Exercise brief: Tell how many lines of the data include the word "pool". Nothing but the number belongs in the answer.

Material supplied:
-- ==== Sys2Proof/Laws/Close.lean ====
section
/-! SUPPORT. What the close of a tube changes. For each operation, one lemma that says which parts of the state it leaves alone. -/

namespace Sys2Proof.Machine

@[simp] theorem State.stopLink_frame (s : State) :
    s.stopLink.gauge = s.gauge ∧ s.stopLink.resetActive = s.resetActive ∧ s.stopLink.clearing = s.clearing
      ∧ s.stopLink.haltPending = s.haltPending ∧ s.stopLink.attnCause = s.attnCause ∧ s.stopLink.attnMask = s.attnMask
      ∧ s.stopLink.setup = s.setup ∧ s.stopLink.pins = s.pins ∧ s.stopLink.slots = s.slots ∧ s.stopLink.queue = s.queue
      ∧ s.stopLink.current = s.current ∧ s.stopLink.slot = s.slot ∧ s.stopLink.cycleAt = s.cycleAt
      ∧ s.stopLink.firing = s.firing ∧ s.stopLink.resumePending = s.resumePending ∧ s.stopLink.heads = s.heads
      ∧ s.stopLink.chans = s.chans ∧ s.stopLink.lastValid = s.lastValid ∧ s.stopLink.tracker = s.tracker
      ∧ s.stopLink.presence = s.presence ∧ s.stopLink.records = s.records ∧ s.stopLink.serial = s.serial
      ∧ s.stopLink.nextSearch = s.nextSearch ∧ s.stopLink.tubesCompleted = s.tubesCompleted
      ∧ s.stopLink.tubesMissed = s.tubesMissed ∧ s.stopLink.tube = s.tube ∧ s.stopLink.pool = s.pool ∧ s.stopLink.now = s.now
      ∧ s.stopLink.inputs = s.inputs ∧ s.stopLink.pending = s.pending := by
  simp only [State.stopLink]
  simp

@[simp] theorem State.enterHalted_frame (s : State) :
    s.enterHalted.resetActive = s.resetActive ∧ s.enterHalted.clearing = s.clearing ∧ s.enterHalted.attnCause = s.attnCause
      ∧ s.enterHalted.attnMask = s.attnMask ∧ s.enterHalted.setup = s.setup ∧ s.enterHalted.pins = s.pins
      ∧ s.enterHalted.slots = s.slots ∧ s.enterHalted.queue = s.queue ∧ s.enterHalted.current = s.current
      ∧ s.enterHalted.cycleAt = s.cycleAt ∧ s.enterHalted.firing = s.firing ∧ s.enterHalted.heads = s.heads
      ∧ s.enterHalted.chans = s.chans ∧ s.enterHalted.lastValid = s.lastValid ∧ s.enterHalted.presence = s.presence
      ∧ s.enterHalted.records = s.records ∧ s.enterHalted.serial = s.serial ∧ s.enterHalted.nextSearch = s.nextSearch
      ∧ s.enterHalted.tubesCompleted = s.tubesCompleted ∧ s.enterHalted.tubesMissed = s.tubesMissed
      ∧ s.enterHalted.tube = s.tube ∧ s.enterHalted.pool = s.pool ∧ s.enterHalted.now = s.now ∧ s.enterHalted.inputs = s.inputs
      ∧ s.enterHalted.pending = s.pending := by
  simp only [State.enterHalted]
  simp

@[simp] theorem State.closeLast_frame (s : State) :
    s.closeLast.gauge = s.gauge ∧ s.closeLast.resetActive = s.resetActive ∧ s.closeLast.clearing = s.clearing
      ∧ s.closeLast.haltPending = s.haltPending ∧ s.closeLast.mem = s.mem ∧ s.closeLast.attnCause = s.attnCause
      ∧ s.closeLast.attnMask = s.attnMask ∧ s.closeLast.setup = s.setup ∧ s.closeLast.pins = s.pins
      ∧ s.closeLast.slots = s.slots ∧ s.closeLast.queue = s.queue ∧ s.closeLast.current = s.current ∧ s.closeLast.slot = s.slot
      ∧ s.closeLast.cycleAt = s.cycleAt ∧ s.closeLast.firing = s.firing ∧ s.closeLast.resumePending = s.resumePending
      ∧ s.closeLast.heads = s.heads ∧ s.closeLast.chans = s.chans ∧ s.closeLast.lastValid = s.lastValid
      ∧ s.closeLast.tracker = s.tracker ∧ s.closeLast.presence = s.presence ∧ s.closeLast.link = s.link
      ∧ s.closeLast.records = s.records ∧ s.closeLast.serial = s.serial ∧ s.closeLast.nextSearch = s.nextSearch
      ∧ s.closeLast.tubesCompleted = s.tubesCompleted ∧ s.closeLast.tubesMissed = s.tubesMissed ∧ s.closeLast.pool = s.pool
      ∧ s.closeLast.now = s.now ∧ s.closeLast.inputs = s.inputs ∧ s.closeLast.pending = s.pending := by
  simp only [State.closeLast]
  repeat' split
  all_goals simp

@[simp] theorem State.writeHeld_frame (s : State) :
    s.writeHeld.gauge = s.gauge ∧ s.writeHeld.resetActive = s.resetActive ∧ s.writeHeld.clearing = s.clearing
      ∧ s.writeHeld.haltPending = s.haltPending ∧ s.writeHeld.attnMask = s.attnMask ∧ s.writeHeld.setup = s.setup
      ∧ s.writeHeld.pins = s.pins ∧ s.writeHeld.slots = s.slots ∧ s.writeHeld.queue = s.queue ∧ s.writeHeld.current = s.current
      ∧ s.writeHeld.slot = s.slot ∧ s.writeHeld.cycleAt = s.cycleAt ∧ s.writeHeld.firing = s.firing
      ∧ s.writeHeld.resumePending = s.resumePending ∧ s.writeHeld.heads = s.heads ∧ s.writeHeld.chans = s.chans
      ∧ s.writeHeld.lastValid = s.lastValid ∧ s.writeHeld.tracker = s.tracker ∧ s.writeHeld.presence = s.presence
      ∧ s.writeHeld.link = s.link ∧ s.writeHeld.records = s.records ∧ s.writeHeld.serial = s.serial
      ∧ s.writeHeld.nextSearch = s.nextSearch ∧ s.writeHeld.tubesCompleted = s.tubesCompleted
      ∧ s.writeHeld.tubesMissed = s.tubesMissed ∧ s.writeHeld.now = s.now ∧ s.writeHeld.inputs = s.inputs
      ∧ s.writeHeld.pending = s.pending := by
  simp only [State.writeHeld]
  simp

@[simp] theorem State.completeRecord_frame (s : State) (r : RecNo) (t : Tube) :
    (s.completeRecord r t).gauge = s.gauge ∧ (s.completeRecord r t).resetActive = s.resetActive
      ∧ (s.completeRecord r t).clearing = s.clearing ∧ (s.completeRecord r t).haltPending = s.haltPending
      ∧ (s.completeRecord r t).attnCause = s.attnCause ∧ (s.completeRecord r t).attnMask = s.attnMask
      ∧ (s.completeRecord r t).setup = s.setup ∧ (s.completeRecord r t).pins = s.pins ∧ (s.completeRecord r t).slots = s.slots
      ∧ (s.completeRecord r t).queue = s.queue ∧ (s.completeRecord r t).current = s.current
      ∧ (s.completeRecord r t).slot = s.slot ∧ (s.completeRecord r t).cycleAt = s.cycleAt
      ∧ (s.completeRecord r t).firing = s.firing ∧ (s.completeRecord r t).resumePending = s.resumePending
      ∧ (s.completeRecord r t).heads = s.heads ∧ (s.completeRecord r t).chans = s.chans
      ∧ (s.completeRecord r t).lastValid = s.lastValid ∧ (s.completeRecord r t).tracker = s.tracker
      ∧ (s.completeRecord r t).presence = s.presence ∧ (s.completeRecord r t).link = s.link
      ∧ (s.completeRecord r t).serial = s.serial ∧ (s.completeRecord r t).nextSearch = s.nextSearch
      ∧ (s.completeRecord r t).tubesCompleted = s.tubesCompleted ∧ (s.completeRecord r t).tubesMissed = s.tubesMissed
      ∧ (s.completeRecord r t).tube = s.tube ∧ (s.completeRecord r t).pool = s.pool ∧ (s.completeRecord r t).now = s.now
      ∧ (s.completeRecord r t).inputs = s.inputs ∧ (s.completeRecord r t).pending = s.pending := by
  simp only [State.completeRecord]
  simp

@[simp] theorem State.closeStatus_frame (s : State) (t : Tube) :
    (s.closeStatus t).gauge = s.gauge ∧ (s.closeStatus t).resetActive = s.resetActive ∧ (s.closeStatus t).clearing = s.clearing
      ∧ (s.closeStatus t).haltPending = s.haltPending ∧ (s.closeStatus t).attnMask = s.attnMask
      ∧ (s.closeStatus t).setup = s.setup ∧ (s.closeStatus t).pins = s.pins ∧ (s.closeStatus t).slots = s.slots
      ∧ (s.closeStatus t).queue = s.queue ∧ (s.closeStatus t).current = s.current ∧ (s.closeStatus t).slot = s.slot
      ∧ (s.closeStatus t).cycleAt = s.cycleAt ∧ (s.closeStatus t).firing = s.firing
      ∧ (s.closeStatus t).resumePending = s.resumePending ∧ (s.closeStatus t).heads = s.heads
      ∧ (s.closeStatus t).chans = s.chans ∧ (s.closeStatus t).lastValid = s.lastValid ∧ (s.closeStatus t).tracker = s.tracker
      ∧ (s.closeStatus t).presence = s.presence ∧ (s.closeStatus t).link = s.link ∧ (s.closeStatus t).records = s.records
      ∧ (s.closeStatus t).serial = s.serial ∧ (s.closeStatus t).nextSearch = s.nextSearch
      ∧ (s.closeStatus t).tubesMissed = s.tubesMissed ∧ (s.closeStatus t).tube = s.tube ∧ (s.closeStatus t).pool = s.pool
      ∧ (s.closeStatus t).now = s.now ∧ (s.closeStatus t).inputs = s.inputs ∧ (s.closeStatus t).pending = s.pending := by
  simp only [State.closeStatus]
  simp

@[simp] theorem State.closeRecord_frame (s : State) :
    s.closeRecord.gauge = s.gauge ∧ s.closeRecord.resetActive = s.resetActive ∧ s.closeRecord.clearing = s.clearing
      ∧ s.closeRecord.haltPending = s.haltPending ∧ s.closeRecord.attnMask = s.attnMask ∧ s.closeRecord.setup = s.setup
      ∧ s.closeRecord.pins = s.pins ∧ s.closeRecord.slots = s.slots ∧ s.closeRecord.queue = s.queue
      ∧ s.closeRecord.current = s.current ∧ s.closeRecord.slot = s.slot ∧ s.closeRecord.cycleAt = s.cycleAt
      ∧ s.closeRecord.firing = s.firing ∧ s.closeRecord.resumePending = s.resumePending ∧ s.closeRecord.heads = s.heads
      ∧ s.closeRecord.chans = s.chans ∧ s.closeRecord.lastValid = s.lastValid ∧ s.closeRecord.tracker = s.tracker
      ∧ s.closeRecord.presence = s.presence ∧ s.closeRecord.link = s.link ∧ s.closeRecord.serial = s.serial
      ∧ s.closeRecord.nextSearch = s.nextSearch ∧ s.closeRecord.tubesMissed = s.tubesMissed ∧ s.closeRecord.tube = s.tube
      ∧ s.closeRecord.pool = s.pool ∧ s.closeRecord.now = s.now ∧ s.closeRecord.inputs = s.inputs
      ∧ s.closeRecord.pending = s.pending := by
  simp only [State.closeRecord]
  repeat' split
  all_goals simp

@[simp] theorem State.leaveClosing_frame (s : State) :
    s.leaveClosing.resetActive = s.resetActive ∧ s.leaveClosing.clearing = s.clearing ∧ s.leaveClosing.attnCause = s.attnCause
      ∧ s.leaveClosing.attnMask = s.attnMask ∧ s.leaveClosing.setup = s.setup ∧ s.leaveClosing.pins = s.pins
      ∧ s.leaveClosing.slots = s.slots ∧ s.leaveClosing.queue = s.queue ∧ s.leaveClosing.current = s.current
      ∧ s.leaveClosing.cycleAt = s.cycleAt ∧ s.leaveClosing.firing = s.firing ∧ s.leaveClosing.heads = s.heads
      ∧ s.leaveClosing.chans = s.chans ∧ s.leaveClosing.lastValid = s.lastValid ∧ s.leaveClosing.presence = s.presence
      ∧ s.leaveClosing.records = s.records ∧ s.leaveClosing.serial = s.serial ∧ s.leaveClosing.nextSearch = s.nextSearch
      ∧ s.leaveClosing.tubesCompleted = s.tubesCompleted ∧ s.leaveClosing.tubesMissed = s.tubesMissed
      ∧ s.leaveClosing.pool = s.pool ∧ s.leaveClosing.now = s.now ∧ s.leaveClosing.inputs = s.inputs
      ∧ s.leaveClosing.pending = s.pending := by
  simp only [State.leaveClosing]
  repeat' split
  all_goals simp

@[simp] theorem State.closeTube_frame (s : State) :
    s.closeTube.resetActive = s.resetActive ∧ s.closeTube.clearing = s.clearing ∧ s.closeTube.attnMask = s.attnMask
      ∧ s.closeTube.setup = s.setup ∧ s.closeTube.pins = s.pins ∧ s.closeTube.queue = s.queue ∧ s.closeTube.cycleAt = s.cycleAt
      ∧ s.closeTube.firing = s.firing ∧ s.closeTube.heads = s.heads ∧ s.closeTube.chans = s.chans
      ∧ s.closeTube.lastValid = s.lastValid ∧ s.closeTube.presence = s.presence ∧ s.closeTube.serial = s.serial
      ∧ s.closeTube.nextSearch = s.nextSearch ∧ s.closeTube.tubesMissed = s.tubesMissed ∧ s.closeTube.now = s.now
      ∧ s.closeTube.inputs = s.inputs ∧ s.closeTube.pending = s.pending := by
  simp only [State.closeTube]
  repeat' split
  all_goals simp

@[simp] theorem State.closeIfDrained_frame (s : State) :
    s.closeIfDrained.resetActive = s.resetActive ∧ s.closeIfDrained.clearing = s.clearing
      ∧ s.closeIfDrained.attnMask = s.attnMask ∧ s.closeIfDrained.setup = s.setup ∧ s.closeIfDrained.pins = s.pins
      ∧ s.closeIfDrained.queue = s.queue ∧ s.closeIfDrained.cycleAt = s.cycleAt ∧ s.closeIfDrained.firing = s.firing
      ∧ s.closeIfDrained.heads = s.heads ∧ s.closeIfDrained.chans = s.chans ∧ s.closeIfDrained.lastValid = s.lastValid
      ∧ s.closeIfDrained.presence = s.presence ∧ s.closeIfDrained.serial = s.serial ∧ s.closeIfDrained.nextSearch = s.nextSearch
      ∧ s.closeIfDrained.tubesMissed = s.tubesMissed ∧ s.closeIfDrained.now = s.now ∧ s.closeIfDrained.inputs = s.inputs
      ∧ s.closeIfDrained.pending = s.pending := by
  simp only [State.closeIfDrained]
  repeat' split
  all_goals simp

end Sys2Proof.Machine
end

Reply to the exercise: 7